Exercise directions: Report each line from the entries in which "none" can be found.

Collected data:
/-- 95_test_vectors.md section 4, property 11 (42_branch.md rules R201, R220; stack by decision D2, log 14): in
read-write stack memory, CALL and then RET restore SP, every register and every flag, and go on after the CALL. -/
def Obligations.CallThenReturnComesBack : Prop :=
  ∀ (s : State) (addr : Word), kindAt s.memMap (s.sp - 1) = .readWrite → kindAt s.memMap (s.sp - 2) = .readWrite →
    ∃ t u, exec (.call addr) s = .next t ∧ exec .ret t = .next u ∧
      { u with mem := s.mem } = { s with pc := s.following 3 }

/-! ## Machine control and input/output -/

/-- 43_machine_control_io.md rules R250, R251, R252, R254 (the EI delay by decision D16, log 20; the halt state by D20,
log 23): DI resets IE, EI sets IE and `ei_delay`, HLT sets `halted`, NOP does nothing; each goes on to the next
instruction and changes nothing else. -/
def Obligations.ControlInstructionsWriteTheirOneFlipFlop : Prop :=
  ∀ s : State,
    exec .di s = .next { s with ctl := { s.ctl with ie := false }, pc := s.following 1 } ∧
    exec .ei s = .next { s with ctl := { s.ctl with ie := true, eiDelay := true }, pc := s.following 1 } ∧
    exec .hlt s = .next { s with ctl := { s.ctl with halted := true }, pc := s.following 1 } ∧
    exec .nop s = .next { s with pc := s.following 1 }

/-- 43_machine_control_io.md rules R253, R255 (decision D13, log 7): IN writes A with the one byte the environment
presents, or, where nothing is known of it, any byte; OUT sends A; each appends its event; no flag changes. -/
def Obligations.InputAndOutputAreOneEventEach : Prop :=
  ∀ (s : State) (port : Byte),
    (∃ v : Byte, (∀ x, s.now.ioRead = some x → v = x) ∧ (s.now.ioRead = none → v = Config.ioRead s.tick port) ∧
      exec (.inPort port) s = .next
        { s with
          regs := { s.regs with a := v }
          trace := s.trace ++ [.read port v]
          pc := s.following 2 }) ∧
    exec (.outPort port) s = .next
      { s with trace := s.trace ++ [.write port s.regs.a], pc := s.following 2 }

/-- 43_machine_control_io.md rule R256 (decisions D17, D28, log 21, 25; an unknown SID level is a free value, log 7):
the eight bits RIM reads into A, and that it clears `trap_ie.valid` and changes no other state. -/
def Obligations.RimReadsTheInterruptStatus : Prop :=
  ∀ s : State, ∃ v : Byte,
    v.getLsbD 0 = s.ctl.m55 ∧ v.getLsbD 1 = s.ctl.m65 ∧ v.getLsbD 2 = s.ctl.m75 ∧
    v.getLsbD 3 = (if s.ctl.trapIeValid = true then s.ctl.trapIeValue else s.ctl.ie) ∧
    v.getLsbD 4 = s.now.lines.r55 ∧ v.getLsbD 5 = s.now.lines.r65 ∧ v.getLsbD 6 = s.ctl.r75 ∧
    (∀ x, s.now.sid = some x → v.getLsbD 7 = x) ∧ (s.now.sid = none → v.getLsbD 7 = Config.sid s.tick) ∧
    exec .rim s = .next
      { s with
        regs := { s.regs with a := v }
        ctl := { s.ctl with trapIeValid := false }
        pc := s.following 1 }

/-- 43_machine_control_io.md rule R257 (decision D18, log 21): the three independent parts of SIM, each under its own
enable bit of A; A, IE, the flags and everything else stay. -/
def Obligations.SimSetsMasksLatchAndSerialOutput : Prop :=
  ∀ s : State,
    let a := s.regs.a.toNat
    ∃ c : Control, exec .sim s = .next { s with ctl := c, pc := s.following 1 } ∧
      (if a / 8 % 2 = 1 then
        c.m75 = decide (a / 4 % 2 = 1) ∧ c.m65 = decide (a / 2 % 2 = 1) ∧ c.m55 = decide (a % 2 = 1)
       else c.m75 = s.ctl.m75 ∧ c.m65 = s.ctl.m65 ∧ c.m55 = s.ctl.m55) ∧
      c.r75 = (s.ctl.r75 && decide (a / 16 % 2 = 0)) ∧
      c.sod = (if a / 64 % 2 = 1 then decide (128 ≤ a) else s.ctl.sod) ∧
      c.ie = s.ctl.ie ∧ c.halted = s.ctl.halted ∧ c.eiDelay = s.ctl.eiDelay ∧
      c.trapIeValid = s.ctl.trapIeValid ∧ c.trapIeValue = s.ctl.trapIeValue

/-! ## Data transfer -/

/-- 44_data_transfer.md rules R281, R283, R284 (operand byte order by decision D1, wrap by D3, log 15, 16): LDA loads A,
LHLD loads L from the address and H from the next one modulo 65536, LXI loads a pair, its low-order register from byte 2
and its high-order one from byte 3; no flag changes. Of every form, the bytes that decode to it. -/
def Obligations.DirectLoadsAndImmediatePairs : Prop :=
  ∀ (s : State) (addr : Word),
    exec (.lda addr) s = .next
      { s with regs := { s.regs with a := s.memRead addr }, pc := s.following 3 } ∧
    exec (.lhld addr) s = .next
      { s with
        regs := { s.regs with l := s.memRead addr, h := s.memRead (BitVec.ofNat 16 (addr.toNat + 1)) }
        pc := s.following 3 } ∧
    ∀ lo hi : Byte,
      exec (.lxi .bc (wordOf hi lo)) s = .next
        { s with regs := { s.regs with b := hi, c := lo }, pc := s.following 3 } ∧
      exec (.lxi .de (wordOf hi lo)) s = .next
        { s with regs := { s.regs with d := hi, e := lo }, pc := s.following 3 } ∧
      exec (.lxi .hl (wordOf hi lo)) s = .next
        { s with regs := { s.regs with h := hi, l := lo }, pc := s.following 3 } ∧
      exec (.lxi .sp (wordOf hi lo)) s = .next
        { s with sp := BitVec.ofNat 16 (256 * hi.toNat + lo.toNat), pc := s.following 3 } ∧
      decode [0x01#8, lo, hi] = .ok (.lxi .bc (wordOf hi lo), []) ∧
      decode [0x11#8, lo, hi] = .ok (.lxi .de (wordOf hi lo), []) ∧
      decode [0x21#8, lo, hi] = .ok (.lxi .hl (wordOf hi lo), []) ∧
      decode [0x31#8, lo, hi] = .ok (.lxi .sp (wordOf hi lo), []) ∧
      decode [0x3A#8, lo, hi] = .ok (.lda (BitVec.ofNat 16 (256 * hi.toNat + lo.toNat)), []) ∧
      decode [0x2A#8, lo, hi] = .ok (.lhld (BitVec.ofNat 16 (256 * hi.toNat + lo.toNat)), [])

Solution below:
    (∃ v : Byte, (∀ x, s.now.ioRead = some x → v = x) ∧ (s.now.ioRead = none → v = Config.ioRead s.tick port) ∧
    (∀ x, s.now.sid = some x → v.getLsbD 7 = x) ∧ (s.now.sid = none → v.getLsbD 7 = Config.sid s.tick) ∧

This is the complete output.